Sachsen-Anhalts Kinderbetreuungssystem habe seit der Reform im Jahr 2003 zwei zentrale Probleme, kritisiert die Thomas Lippmann von der Gewerkschaft Erziehung und Wissenschaften: „der auf einen Halbtagsplatz gekürzte Anspruch für Kinder, bei denen mindestens ein Elternteil nicht arbeitet, und die drastisch verschlechterte Personalausstattung, die seit dieser Zeit zu übergroßen Gruppen führte und eine qualifizierte Bildungsarbeit mit den Kindern verhindert.“ Während Sachsen-Anhalt mit seinem flächendeckenden Angebot an Kita-Plätzen deutschlandweit noch immer eine Spitzenposition einnehme, steht es mit seinen schlechten Betreuungsbedingungen am internationalen Pranger. „Es hilft nicht, wieder alle Kinder ganztägig in die Einrichtungen gehen zu lassen, wenn sich die Bedingungen nicht spürbar verbessern“, sagte der Vorsitzende der GEW, Thomas Lippmann, in Reaktion auf die Presseberichte zum Krach in der Landesregierung und in den Koalitionsfraktionen um den Gesetzentwurf zur versprochenen KiFöG-Novelle. „Schlecht ausgestattete Kitas jetzt wieder für alle Kinder“ dürfe nicht Ziel der Landespolitik sein.

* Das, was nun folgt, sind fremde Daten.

/-! ### setP -/

@[simp] theorem setP_a (v : Byte) : (setP v s).a = s.a := rfl
@[simp] theorem setP_x (v : Byte) : (setP v s).x = s.x := rfl
@[simp] theorem setP_y (v : Byte) : (setP v s).y = s.y := rfl
@[simp] theorem setP_sp (v : Byte) : (setP v s).sp = s.sp := rfl
@[simp] theorem setP_pc (v : Byte) : (setP v s).pc = s.pc := rfl
@[simp] theorem setP_p (v : Byte) : (setP v s).p = v := rfl
@[simp] theorem setP_opcode (v : Byte) : (setP v s).opcode = s.opcode := rfl
@[simp] theorem setP_cycles (v : Byte) : (setP v s).cycles = s.cycles := rfl
@[simp] theorem setP_totalClocks (v : Byte) : (setP v s).totalClocks = s.totalClocks := rfl
@[simp] theorem setP_branchTaken (v : Byte) : (setP v s).branchTaken = s.branchTaken := rfl
@[simp] theorem setP_pageCrossed (v : Byte) : (setP v s).pageCrossed = s.pageCrossed := rfl
@[simp] theorem setP_ram (v : Byte) : (setP v s).ram = s.ram := rfl
@[simp] theorem setP_cart (v : Byte) : (setP v s).cart = s.cart := rfl
@[simp] theorem setP_clockCount (v : Byte) : (setP v s).clockCount = s.clockCount := rfl
@[simp] theorem setP_dmaActive (v : Byte) : (setP v s).dmaActive = s.dmaActive := rfl
@[simp] theorem setP_dmaPage (v : Byte) : (setP v s).dmaPage = s.dmaPage := rfl
@[simp] theorem setP_dmaCursor (v : Byte) : (setP v s).dmaCursor = s.dmaCursor := rfl
@[simp] theorem setP_dmaStaging (v : Byte) : (setP v s).dmaStaging = s.dmaStaging := rfl
@[simp] theorem setP_dmaPhase (v : Byte) : (setP v s).dmaPhase = s.dmaPhase := rfl
@[simp] theorem setP_picture (v : Byte) : (setP v s).picture = s.picture := rfl
@[simp] theorem setP_sound (v : Byte) : (setP v s).sound = s.sound := rfl
@[simp] theorem setP_pending (v : Byte) : (setP v s).pending = s.pending := rfl
@[simp] theorem setP_reply (v : Byte) : (setP v s).reply = s.reply := rfl
@[simp] theorem setP_outOfContract (v : Byte) : (setP v s).outOfContract = s.outOfContract := rfl

/-! ### setCycles -/

@[simp] theorem setCycles_a (n : Byte) : (setCycles n s).a = s.a := rfl
@[simp] theorem setCycles_x (n : Byte) : (setCycles n s).x = s.x := rfl
@[simp] theorem setCycles_y (n : Byte) : (setCycles n s).y = s.y := rfl
@[simp] theorem setCycles_sp (n : Byte) : (setCycles n s).sp = s.sp := rfl
@[simp] theorem setCycles_pc (n : Byte) : (setCycles n s).pc = s.pc := rfl
@[simp] theorem setCycles_p (n : Byte) : (setCycles n s).p = s.p := rfl
@[simp] theorem setCycles_opcode (n : Byte) : (setCycles n s).opcode = s.opcode := rfl
@[simp] theorem setCycles_cycles (n : Byte) : (setCycles n s).cycles = n := rfl
@[simp] theorem setCycles_totalClocks (n : Byte) : (setCycles n s).totalClocks = s.totalClocks := rfl
@[simp] theorem setCycles_branchTaken (n : Byte) : (setCycles n s).branchTaken = s.branchTaken := rfl
@[simp] theorem setCycles_pageCrossed (n : Byte) : (setCycles n s).pageCrossed = s.pageCrossed := rfl
@[simp] theorem setCycles_ram (n : Byte) : (setCycles n s).ram = s.ram := rfl
@[simp] theorem setCycles_cart (n : Byte) : (setCycles n s).cart = s.cart := rfl
@[simp] theorem setCycles_clockCount (n : Byte) : (setCycles n s).clockCount = s.clockCount := rfl
@[simp] theorem setCycles_dmaActive (n : Byte) : (setCycles n s).dmaActive = s.dmaActive := rfl
@[simp] theorem setCycles_dmaPage (n : Byte) : (setCycles n s).dmaPage = s.dmaPage := rfl
@[simp] theorem setCycles_dmaCursor (n : Byte) : (setCycles n s).dmaCursor = s.dmaCursor := rfl
@[simp] theorem setCycles_dmaStaging (n : Byte) : (setCycles n s).dmaStaging = s.dmaStaging := rfl
@[simp] theorem setCycles_dmaPhase (n : Byte) : (setCycles n s).dmaPhase = s.dmaPhase := rfl
@[simp] theorem setCycles_picture (n : Byte) : (setCycles n s).picture = s.picture := rfl
@[simp] theorem setCycles_sound (n : Byte) : (setCycles n s).sound = s.sound := rfl
@[simp] theorem setCycles_pending (n : Byte) : (setCycles n s).pending = s.pending := rfl
@[simp] theorem setCycles_reply (n : Byte) : (setCycles n s).reply = s.reply := rfl
@[simp] theorem setCycles_outOfContract (n : Byte) : (setCycles n s).outOfContract = s.outOfContract := rfl

/-! ### setPageCrossed -/

@[simp] theorem setPageCrossed_a (b : Bool) : (setPageCrossed b s).a = s.a := rfl
@[simp] theorem setPageCrossed_x (b : Bool) : (setPageCrossed b s).x = s.x := rfl
@[simp] theorem setPageCrossed_y (b : Bool) : (setPageCrossed b s).y = s.y := rfl
@[simp] theorem setPageCrossed_sp (b : Bool) : (setPageCrossed b s).sp = s.sp := rfl
@[simp] theorem setPageCrossed_pc (b : Bool) : (setPageCrossed b s).pc = s.pc := rfl
@[simp] theorem setPageCrossed_p (b : Bool) : (setPageCrossed b s).p = s.p := rfl
@[simp] theorem setPageCrossed_opcode (b : Bool) : (setPageCrossed b s).opcode = s.opcode := rfl
@[simp] theorem setPageCrossed_cycles (b : Bool) : (setPageCrossed b s).cycles = s.cycles := rfl
@[simp] theorem setPageCrossed_totalClocks (b : Bool) : (setPageCrossed b s).totalClocks = s.totalClocks := rfl
@[simp] theorem setPageCrossed_branchTaken (b : Bool) : (setPageCrossed b s).branchTaken = s.branchTaken := rfl
@[simp] theorem setPageCrossed_pageCrossed (b : Bool) : (setPageCrossed b s).pageCrossed = b := rfl
@[simp] theorem setPageCrossed_ram (b : Bool) : (setPageCrossed b s).ram = s.ram := rfl
@[simp] theorem setPageCrossed_cart (b : Bool) : (setPageCrossed b s).cart = s.cart := rfl
@[simp] theorem setPageCrossed_clockCount (b : Bool) : (setPageCrossed b s).clockCount = s.clockCount := rfl
@[simp] theorem setPageCrossed_dmaActive (b : Bool) : (setPageCrossed b s).dmaActive = s.dmaActive := rfl
@[simp] theorem setPageCrossed_dmaPage (b : Bool) : (setPageCrossed b s).dmaPage = s.dmaPage := rfl
@[simp] theorem setPageCrossed_dmaCursor (b : Bool) : (setPageCrossed b s).dmaCursor = s.dmaCursor := rfl
@[simp] theorem setPageCrossed_dmaStaging (b : Bool) : (setPageCrossed b s).dmaStaging = s.dmaStaging := rfl
@[simp] theorem setPageCrossed_dmaPhase (b : Bool) : (setPageCrossed b s).dmaPhase = s.dmaPhase := rfl
@[simp] theorem setPageCrossed_picture (b : Bool) : (setPageCrossed b s).picture = s.picture := rfl
@[simp] theorem setPageCrossed_sound (b : Bool) : (setPageCrossed b s).sound = s.sound := rfl
@[simp] theorem setPageCrossed_pending (b : Bool) : (setPageCrossed b s).pending = s.pending := rfl
@[simp] theorem setPageCrossed_reply (b : Bool) : (setPageCrossed b s).reply = s.reply := rfl
@[simp] theorem setPageCrossed_outOfContract (b : Bool) : (setPageCrossed b s).outOfContract = s.outOfContract := rfl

Es sei wichtig, dass schnellstmöglich wieder alle Kinder im Land die Kindertagesstätten so lange besuchen können, wie es die Eltern möchten, es sei aber mindestens genauso wichtig, die Gruppengrößen zu reduzieren und den Erzieherinnen und Kita-Leiterinnen Zeit für die Erfüllung ihres Bildungsauftrages einzuräumen. „Diese beiden Aufgaben können nicht gegeneinander ausgespielt werden. Wenn für beides gleichzeitig das Geld derzeit nicht reicht, dann muss eben beides schrittweise gemacht werden. Das ist dann auch kein Wahlbetrug sondern die Übernahme von Verantwortung gegenüber den Kindern, den Eltern und den Erziehrinnen in den Einrichtungen.“, so Lippmann zur Bewertung der verschiedenen diskutierten Szenarien. Die Erhöhung der Ausgaben für die Kindertagesstätten auch über mehrere Jahresschritte hinweg sei keine „Steuerverschwendung“ sondern Investition im besten Sinne, die sich später vielfach auszahlen wird. Hierfür auch Kredite aufzunehmen sei deshalb durchaus mit wirtschaftlichem Handeln vereinbar, so Lippmann.